Vulnerability 1: guessing k
If k is predictable or can be guessed easily with an exhaustive search, the private key can be recovered. Remember that when signing the message we computed
s = 1/k (H + x*r) mod q. From this you can derive:
x * r = ((s * k) - H) mod q
and therefore the private key by dividing by x. For Challenge 43, an unknown value of k between 0 and 2^16 is recoverable in a few seconds on a standard machine:
def BreakDSA(p, g, q, r, s): publicKey = Y # given in the challenge text # The message that was signed. H = dsa.HashMessage(b'For those that envy a MC it can be hazardous to your health\n' b'So be friendly, a matter of life and death, just like a etch-a-sketch\n') k = 0 brokenKey = None for k in range(1, 2 ** 16 + 1): top = (s * k) - H bottom = invmod(r, q) privateKey = (top * bottom) % q # This follows from the generation of the key pair. testPub = dsa.modexp(g, privateKey, p) if testPub == publicKey: brokenKey = privateKey break
Vulnerability 2: repeating k
Even if your k is very secure, you should never use it to sign two different messages. If an attacker knows of two messages signed with the same k, the value of k itself can be recovered. You start from
s1 = 1/k (H1 + x*r) mod q s2 = 1/k (H2 + x*r) mod q
Note that when k is the same for both signatures, also r is the same; this follows from the definition. Only s changes.

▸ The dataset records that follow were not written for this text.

/-- The trap of a whole range of n bytes, if any (R105). -/
def spanFault (s : State) (e : Nat) (r : Right) (a n : Nat) : Option (Nat × Nat) :=
  if n = 0 then none
  else match bufferAt s e a with
    | none => some (causeLength, a)
    | some b =>
      if b.1 + b.2 < a + n then some (causeLength, b.1 + b.2)
      else match rightsFault s e r a n with
        | some f => some f
        | none => if r = .write then none else parityFault s e a n

/-- The bytes of a checked range. -/
def loadBytes (s : State) (e : Nat) (a n : Nat) : List Byte :=
  match placeOf e a with
  | some (.localMem _) => memRead (engine s e).mem a n
  | some (.scratch off) => memRead s.press.scratch off n
  | some (.cave off) => memRead s.cave.mem off n
  | none => []

/-- Store bytes into a checked range. -/
def storeBytes (e : Nat) (a : Nat) (bs : List Byte) (s : State) : State :=
  match placeOf e a with
  | some (.localMem _) =>
    let x := engine s e
    let s1 := if e = eTriad ∧ s.triad.coreParity ≠ [] then
        { s with triad := { s.triad with
          coreParity := s.triad.coreParity.filter (fun p => !(decide (a ≤ p.2) && decide (p.2 < a + bs.length))) } }
      else s
    setEngine e { x with
      mem := memWrite x.mem a bs
      badParity := x.badParity.filter (fun b => !(decide (a ≤ b) && decide (b < a + bs.length))) } s1
  | some (.scratch off) => { s with press := { s.press with scratch := memWrite s.press.scratch off bs } }
  | some (.cave off) => { s with cave := { s.cave with mem := memWrite s.cave.mem off bs } }
  | none => s

/-! ## The frame of an instruction -/

/-- Whether an engine starts instructions: it runs, and the Triad is not stalled in a resync (R439). -/
def canRun (s : State) (e : Nat) : Bool :=
  decide ((engine s e).run = .running) && !(decide (e = eTriad) && triadStalled s)

/-- Whether an instruction ended in a trap or a double fault and did not retire. -/
def trapped (e : Nat) (s s1 : State) : Bool :=
  (bitOf (engine s1 e).status.toNat 6 && !bitOf (engine s e).status.toNat 6) || decide ((engine s1 e).run = .halted)

/-- Count an instruction that retired (R510). -/
def retire (e : Nat) (s s1 : State) : State :=
  if trapped e s s1 then s1 else perfEvent { code := 0x050, master := engineMaster e, tier := some (tierOf s e) } s1

/-- One instruction: nothing where the engine does not run, the fetch's trap (R73 to R76, R84), or its effect. -/
def runInstr (e : EngineId) (body : State → State) (s : State) : State :=
  if canRun s e then
    match accessFault s e .exec (engine s e).pc.toNat 4 with
    | some f => takeTrap e f.1 (BitVec.ofNat 64 f.2) (engine s e).pc s
    | none => retire e s (body (noteCores e (engine s e).pc.toNat 4 s))
  else s

/-- An instruction that writes one value to kd and continues. -/
def runAlu (e : EngineId) (kd : KReg) (v : State → Word64) (s : State) : State :=
  runInstr e (fun s => advance e (kset e kd (v s) s)) s

/-- Continue at a target, which must be a multiple of 4 (R118). -/
def jumpTo (e : EngineId) (target : Word64) (s : State) : State :=
  if target.toNat % 4 = 0 then setPc e target s else trapHere e causeFetchAlign target s

/-! ## Device groups (R66, R72) -/

/-- The device groups of R65 and R72. -/
inductive Group where
  | tbl | vat | q | timeRead | timeSet | epoch | ctr | faultRaise | faultDeclare | audit
deriving DecidableEq, Repr

/-- Whether a group is available on an engine (R65). -/
def groupOn (e : Nat) : Group → Bool
  | .faultRaise => true
  | .faultDeclare => true
  | .timeRead => e ≤ 1
  | .timeSet => e ≤ 1
  | _ => e = 0

/-- Whether a tier may execute a group (R72). -/
def groupTier (tier : Nat) : Group → Bool
  | .timeRead => true
  | .timeSet => tier = 0
  | .faultDeclare => tier = 0
  | _ => tier ≤ 1

/-- A device instruction's result: code in [7:0], value from bit 16 (R122). -/
def result (code value : Nat) : Word64 := BitVec.ofNat 64 (code + value % 2 ^ 48 * 2 ^ 16)

/-- Result codes (R122). -/
def rOk : Nat := 0x00
/-- See `rOk`. -/
def rEmpty : Nat := 0x01
/-- See `rOk`. -/
def rNotOwner : Nat := 0x02
/-- See `rOk`. -/
def rNotHeld : Nat := 0x03
/-- See `rOk`. -/
def rIsLastOwner : Nat := 0x04
/-- See `rOk`. -/
def rNotFound : Nat := 0x05
/-- See `rOk`. -/
def rFull : Nat := 0x06
/-- See `rOk`. -/
def rNotStaged : Nat := 0x07
/-- See `rOk`. -/
def rPending : Nat := 0x08
/-- See `rOk`. -/
def rBusy : Nat := 0x09
/-- See `rOk`. -/
def rRange : Nat := 0x0A
/-- See `rOk`. -/
def rLate : Nat := 0x0B
/-- See `rOk`. -/
def rRefused : Nat := 0x0C
/-- See `rOk`. -/
def rNone : Nat := 0x0D
/-- See `rOk`. -/
def rStatic : Nat := 0x0E
/-- See `rOk`. -/
def rNotReady : Nat := 0x0F

/-- How a device operation ends: a trap, or a result (or a full register value) and the state after it. -/
inductive DevOut where
  | trap (cause tval : Nat)
  | done (kd : Word64) (s : State)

You can combine the two parts:
s1 - s2 = 1/k (H1 + x*r) mod q - 1/k (H2 + x*r) mod q s1 - s2 = (1/k (H1 + x*r) - 1/k (H2 + x*r)) mod q s1 - s2 = 1/k (H1 - H2) mod q k = ((H1 - H2) / (s1 - s2)) mod q
As we know, we can then recover the private key x from k. Note that it is sometimes possible to get a negative k from this computation, which common DSA implementations do not accept. If that happens, you can simply invert the roles of the first and second messages in the computation, since it does not matter for the result.
Vulnerability 3: parameter tampering
The initial choice of parameters influences the security of the algorithm. An interesting case occurs when G is equal to P + 1. Let’s see what happens with the keypair and signature generation:
y = (p+1)^x mod p = 1 r = ((p+1)^x mod p) mod q = 1 mod q = 1
so y and r are always 1, no matter what the private key is; s is still good because it depends from other factors beside r. Now when I try to verify a random message:
v = ((p+1)^u1 * 1^u2) mod p = (p+1)^u1 mod p = 1
so v == r trivially, because they are both equal to 1 (I did not compute u1 and u2 since they are irrelevant). So the public key will verify any signature, no matter what.
ECDSA is a modification of the traditional DSA that uses elliptic curve cryptography. I have not reached that part yet, but I plan to do soon, and I will post about ECDSA to compare it with its traditional counterpart.